- [EXERCISE DESCRIPTION]
The lines below are to be quoted exactly, from the first through the one that contains "def Instr.wf (ws : WidthState) : Instr → Bool".

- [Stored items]
»»

-- ==== Sys2Proof/WellFormed.lean ====
section
/-! DEFINITION. When an instruction is one the Decode Loop can hold under a width state. (spec/30_encoding.md R57, R64,
R69; spec/41_decode_loop.md R106) -/

namespace Sys2Proof

/-- An instruction is well formed under width state `ws` when
* a raw byte is an unknown opcode of the table (R69), and
* any other has at most `size(mode, ws) - 1` captured operand bytes (R80, R106): fewer when it is truncated. -/
def Instr.wf (ws : WidthState) : Instr → Bool
  | .byte op => (Machine.refRom op).isNone
  | i => decide (i.ops.length < Machine.lengthOf Machine.refRom ws i.opcode)

/-- A complete instruction: every operand byte its size asks for is captured (R81, "the normal case"). -/
def Instr.complete (ws : WidthState) (i : Instr) : Bool :=
  i.wf ws && i.ops.length + 1 == Machine.lengthOf Machine.refRom ws i.opcode

end Sys2Proof
end

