-- ==== Sys2Proof/Machine/Implicit.lean ====
section
/-! DEFINITION. The implicit forms: a line and nothing else. (spec/44_data_and_implicit.md §4) -/

namespace Sys2Proof.Machine

open Sys2Proof

/-- `sei` (`0x78`): R181, R170. -/
def execSei (s : State) : Host.Outcome State Fault Refusal := .next (plainStep mnSei .imp [] s)

/-- `clc` (`0x18`): R182, R170. -/
def execClc (s : State) : Host.Outcome State Fault Refusal := .next (plainStep mnClc .imp [] s)

/-- `xce` (`0xFB`; it writes no width flag (R132)): R183, R170. -/
def execXce (s : State) : Host.Outcome State Fault Refusal := .next (plainStep mnXce .imp [] s)

/-- `nop` (`0xEA`): R184, R170. -/
def execNop (s : State) : Host.Outcome State Fault Refusal := .next (plainStep mnNop .imp [] s)


end Sys2Proof.Machine
end

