/-- Known opcode: the operand bytes captured are those of R106, the line is that of R107, the call set grows by mnemonic
(R110), the branch set by mode (R111), the cursor advances by the full size even when truncated (R114), and a return ends
the pass (R115); with the window exhausted the pass ends too (R117, the spec's decision D2, log 20). `WS` stays unless the
mnemonic is a set- or reset-status one and an operand byte was captured, and then each flag whose bit is set in the first
one is written: 16-bit by a set-status, 8-bit by a reset-status one (R17, R113, R130 to R132; decision D22, log 15, and
conflict C7, log 9). The tables are those RC5 admits (log 22). -/
def Obligations.KnownOpcodeStep : Prop :=
  ∀ (p : Params) (s : State) (op : Byte) (e : Entry) (ops : List Byte), p.RC5 → s.AtEntry p op e ops →
    let text := fmt e.mode ops s.pc
    let size := instrSize e.mode s.ws
    let d := upper e.mnemonic ++ [' '] ++ text
    let flag := fun (bit : Nat) (old : Bool) => match ops with
      | [] => old
      | q :: _ =>
        if q.getLsbD bit = true ∧ e.mnemonic ∈ p.classes.rep then true
        else if q.getLsbD bit = true ∧ e.mnemonic ∈ p.classes.sep then false
        else old
    ∃ t, stepWith p s = .next t ∧
      t.lines = s.lines ++ [trim (s.pcPrefix ++ e.mnemonic ++ [' '] ++ text)] ∧
      t.calls = (if e.mnemonic ∈ p.classes.call then TextSet.insert d s.calls else s.calls) ∧
      t.branches = (if e.mode = .rel then TextSet.insert d s.branches else s.branches) ∧
      t.cur = s.cur + size ∧
      t.phase = (if e.mnemonic ∈ p.classes.ret ∨ s.endOff ≤ s.cur + size then .done else .run) ∧
      t.ws = ⟨flag 5 s.ws.m8, flag 4 s.ws.x8⟩ ∧
      t.start = s.start ∧ t.endOff = s.endOff ∧ t.ra = s.ra ∧ t.maxBytes = s.maxBytes ∧ t.host = s.host ∧
      t.buf.len = s.buf.len ∧ ∀ k, t.buf.read? k = s.buf.read? k

/-- A relative branch of any table appends its line, adds its descriptor with the resolved target to `BRANCHES`, advances
by 2 and does nothing else: `WS` and `CALLS` stay, and the pass goes on unless the window is exhausted (R145; the digits and
the `$` of the target are the spec's decision D12, log 11, the target of a truncated branch D11, log 6, and the exhausted
window D2, log 20). The tables are those RC5 admits (D17, log 22). -/
def Obligations.BranchClassStep : Prop :=
  ∀ (p : Params) (s : State) (op : Byte) (e : Entry) (ops : List Byte), p.RC5 → s.AtEntry p op e ops → e.mode = .rel →
    let target := ['$'] ++ hexN 4 (s.pc + 2 + (ops.getD 0 0).signExtend 16).toNat
    stepWith p s = .next { s.after (s.pcPrefix ++ e.mnemonic ++ [' '] ++ target) 2 with
      branches := TextSet.insert (upper e.mnemonic ++ [' '] ++ target) s.branches }

/-- A call or jump of an admissible table has an absolute or long operand, appends its line, adds its descriptor to
`CALLS`, advances by its size and does nothing else: `WS` stays, and the call itself does not end the pass (R140). That an
exhausted window ends it is R117, the spec's decision D2 (log 20); the modes are RC5, decision D17 (log 22). -/
def Obligations.CallClassStep : Prop :=
  ∀ (p : Params) (s : State) (op : Byte) (e : Entry) (ops : List Byte), p.Admissible → s.AtEntry p op e ops →
    e.mnemonic ∈ p.classes.call → (e.mode = .abs ∨ e.mode = .long) ∧
    stepWith p s = .next { s.after (knownLine s.pc e.mnemonic (fmt e.mode ops s.pc)) (instrSize e.mode s.ws) with
      calls := TextSet.insert (descriptor e.mnemonic (fmt e.mode ops s.pc)) s.calls }

/-- A return of an admissible table appends its line, advances by its size, ends the pass and does nothing else: no
descriptor, no `WS` change (R155). The premise that the table is admissible rests on RC4 to RC6 (log 22). -/
def Obligations.ReturnClassStep : Prop :=
  ∀ (p : Params) (s : State) (op : Byte) (e : Entry) (ops : List Byte), p.Admissible → s.AtEntry p op e ops →
    e.mnemonic ∈ p.classes.ret →
    stepWith p s = .next { s.after (knownLine s.pc e.mnemonic (fmt e.mode ops s.pc)) (instrSize e.mode s.ws) with
      phase := .done }

/-- An instruction of class `NONE` that is no branch appends its line, advances by its size and does nothing else
(R170). The tables are those RC5 admits; any other is refused (`TableOutsideRC5Refused`). -/
def Obligations.PlainClassStep : Prop :=
  ∀ (p : Params) (s : State) (op : Byte) (e : Entry) (ops : List Byte), p.RC5 → s.AtEntry p op e ops →
    classOf p.classes e.mnemonic = .none → e.mode ≠ .rel →
    stepWith p s = .next (s.after (trim (s.pcPrefix ++ e.mnemonic ++ [' '] ++ fmt e.mode ops s.pc)) (instrSize e.mode s.ws))

/-- A set-status instruction of an admissible table marks 16-bit the widths whose bits are set in its first captured
operand byte, a reset-status one marks them 8-bit, a truncated one writes neither; its own size does not depend on `WS`; it
adds no descriptor and ends no pass by itself (the spec's R130, R131 with decision D22, log 15, and conflict C7, log 9;
derived R133, R134). That an exhausted window ends the pass is R117, the spec's decision D2 (log 20), and the line of a
truncated one R81, decision D11 (log 6). The premise that the table is admissible rests on RC4 to RC6 (log 22). -/
def Obligations.StatusClassWritesWidth : Prop :=
  ∀ (p : Params) (s : State) (op : Byte) (e : Entry) (ops : List Byte) (to8 : Bool), p.Admissible →
    s.AtEntry p op e ops →
    ((to8 = false ∧ e.mnemonic ∈ p.classes.sep) ∨ (to8 = true ∧ e.mnemonic ∈ p.classes.rep)) →
    (∀ ws, instrSize e.mode ws = instrSize e.mode s.ws) ∧
    stepWith p s = .next { s.after (knownLine s.pc e.mnemonic (fmt e.mode ops s.pc)) (instrSize e.mode s.ws) with
      ws := ⟨match ops with | [] => s.ws.m8 | q :: _ => if q.getLsbD 5 = true then to8 else s.ws.m8,
             match ops with | [] => s.ws.x8 | q :: _ => if q.getLsbD 4 = true then to8 else s.ws.x8⟩ }
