-- ==== Sys2Proof/Laws/Ops.lean ====
section
/-! SUPPORT. For each shared operation, one lemma that says everything it can do: the reads and the fetch, and the step of
each class as one explicit update of the state. -/

namespace Sys2Proof.Machine

open Sys2Proof

/-! ### Reads and the fetch -/

theorem Buffer.read?_eq_some {b : Buffer} {k : Nat} {v : Byte} : b.read? k = some v ↔ k < b.len ∧ b.cells.read k = v := by
  simp only [Buffer.read?]
  split <;> simp_all

/-- A read succeeds exactly inside the window and the buffer (R37). -/
theorem State.readByte_eq_ok {s : State} {k : Nat} {b : Byte} :
    s.readByte k = .ok b ↔ (s.start ≤ k ∧ k < s.endOff) ∧ s.buf.read? k = some b := by
  simp only [State.readByte]
  split
  · cases h : s.buf.read? k <;> simp_all
  · simp_all

/-- What a capture answers: the bytes at `n` consecutive offsets, each readable. -/
theorem State.capture_eq_ok {s : State} {k n : Nat} {bs : List Byte} :
    s.capture k n = .ok bs ↔ bs.length = n ∧ ∀ j b, bs[j]? = some b → s.readByte (k + j) = .ok b := by
  induction n generalizing k bs with
  | zero =>
    simp only [State.capture, Except.ok.injEq]
    constructor
    · rintro rfl
      simp
    · rintro ⟨h, -⟩
      exact (List.length_eq_zero_iff.1 h).symm
  | succ n ih =>
    simp only [State.capture]
    constructor
    · intro h
      split at h
      · cases h
      · rename_i b hb
        split at h
        · cases h
        · rename_i bs' hbs
          cases h
          obtain ⟨hlen, hread⟩ := ih.1 hbs
          refine ⟨by simp [hlen], fun j c hj => ?_⟩
          cases j with
          | zero => simp only [List.getElem?_cons_zero, Option.some.injEq] at hj; subst hj; exact hb
          | succ j =>
            rw [List.getElem?_cons_succ] at hj
            rw [show k + (j + 1) = k + 1 + j by omega]
            exact hread j c hj
    · rintro ⟨hlen, hread⟩
      cases bs with
      | nil => simp at hlen
      | cons b bs =>
        have hb : s.readByte k = .ok b := hread 0 b rfl
        have hbs : s.capture (k + 1) n = .ok bs := ih.2 ⟨by simpa using hlen, fun j c hj => by
          rw [show k + 1 + j = k + (j + 1) by omega]
          exact hread (j + 1) c (by simpa using hj)⟩
        rw [hb, hbs]

/-- What a fetch answers: the opcode at the cursor and the clipped operand bytes after it (R104, R106). -/
theorem State.fetch_eq_ok {s : State} {rom : Rom} {bs : List Byte} :
    s.fetch rom = .ok bs ↔ ∃ op ops, bs = op :: ops ∧ s.readByte s.cur = .ok op ∧
      s.capture (s.cur + 1) (s.navail (lengthOf rom s.ws op)) = .ok ops := by
  simp only [State.fetch]
  constructor
  · intro h
    split at h
    · cases h
    · rename_i op hop
      split at h
      · cases h
      · rename_i ops hops
        cases h
        exact ⟨op, ops, rfl, hop, hops⟩
  · rintro ⟨op, ops, rfl, hop, hops⟩
    rw [hop]
    simp only [hops]

/-! ### Sizes -/

theorem instrSize_pos (mode : Mode) (ws : WidthState) : 1 ≤ instrSize mode ws := by
  cases mode <;> simp only [instrSize] <;> (try split) <;> omega

theorem instrSize_le (mode : Mode) (ws : WidthState) : instrSize mode ws ≤ 4 := by
  cases mode <;> simp only [instrSize] <;> (try split) <;> omega

theorem lengthOf_pos (rom : Rom) (ws : WidthState) (op : Byte) : 1 ≤ lengthOf rom ws op := by
  simp only [lengthOf]
  split
  · omega
  · exact instrSize_pos _ _

theorem lengthOf_le (rom : Rom) (ws : WidthState) (op : Byte) : lengthOf rom ws op ≤ 4 := by
  simp only [lengthOf]
  split
  · omega
  · exact instrSize_le _ _

/-! ### The step of each class -/

theorem plainStep_eq (mn : Text) (mode : Mode) (ops : List Byte) (s : State) :
    plainStep mn mode ops s = { s with
      lines := s.lines ++ [knownLine s.pc mn (fmt mode ops s.pc)]
      cur := s.cur + instrSize mode s.ws
      phase := if s.endOff ≤ s.cur + instrSize mode s.ws then .done else s.phase } := rfl

theorem callStep_eq (mn : Text) (mode : Mode) (ops : List Byte) (s : State) :
    callStep mn mode ops s = { s with
      lines := s.lines ++ [knownLine s.pc mn (fmt mode ops s.pc)]
      calls := TextSet.insert (descriptor mn (fmt mode ops s.pc)) s.calls
      cur := s.cur + instrSize mode s.ws
      phase := if s.endOff ≤ s.cur + instrSize mode s.ws then .done else s.phase } := rfl

theorem branchStep_eq (mn : Text) (ops : List Byte) (s : State) :
    branchStep mn ops s = { s with
      lines := s.lines ++ [knownLine s.pc mn (fmt .rel ops s.pc)]
      branches := TextSet.insert (descriptor mn (fmt .rel ops s.pc)) s.branches
      cur := s.cur + 2
      phase := if s.endOff ≤ s.cur + 2 then .done else s.phase } := rfl

theorem returnStep_eq (mn : Text) (s : State) :
    returnStep mn s = { s with
      lines := s.lines ++ [knownLine s.pc mn []]
      cur := s.cur + 1
      phase := .done } := rfl

theorem statusStep_eq (f : Byte → WidthState → WidthState) (mn : Text) (ops : List Byte) (s : State) :
    statusStep f mn ops s = { s with
      lines := s.lines ++ [knownLine s.pc mn (fmt .imm8 ops s.pc)]
      ws := widthUpdate f ops s.ws
      cur := s.cur + 2
      phase := if s.endOff ≤ s.cur + 2 then .done else s.phase } := rfl

theorem rawStep_eq (op : Byte) (s : State) :
    rawStep op s = { s with
      lines := s.lines ++ [rawLine s.pc op]
      cur := s.cur + 1
      phase := if s.endOff ≤ s.cur + 1 then .done else s.phase } := rfl

end Sys2Proof.Machine
end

««

- [TASK RESPONSE]
-- ==== Sys2Proof/WellFormed.lean ====
section
/-! DEFINITION. When an instruction is one the Decode Loop can hold under a width state. (spec/30_encoding.md R57, R64,
R69; spec/41_decode_loop.md R106) -/

namespace Sys2Proof

/-- An instruction is well formed under width state `ws` when
* a raw byte is an unknown opcode of the table (R69), and
* any other has at most `size(mode, ws) - 1` captured operand bytes (R80, R106): fewer when it is truncated. -/
def Instr.wf (ws : WidthState) : Instr → Bool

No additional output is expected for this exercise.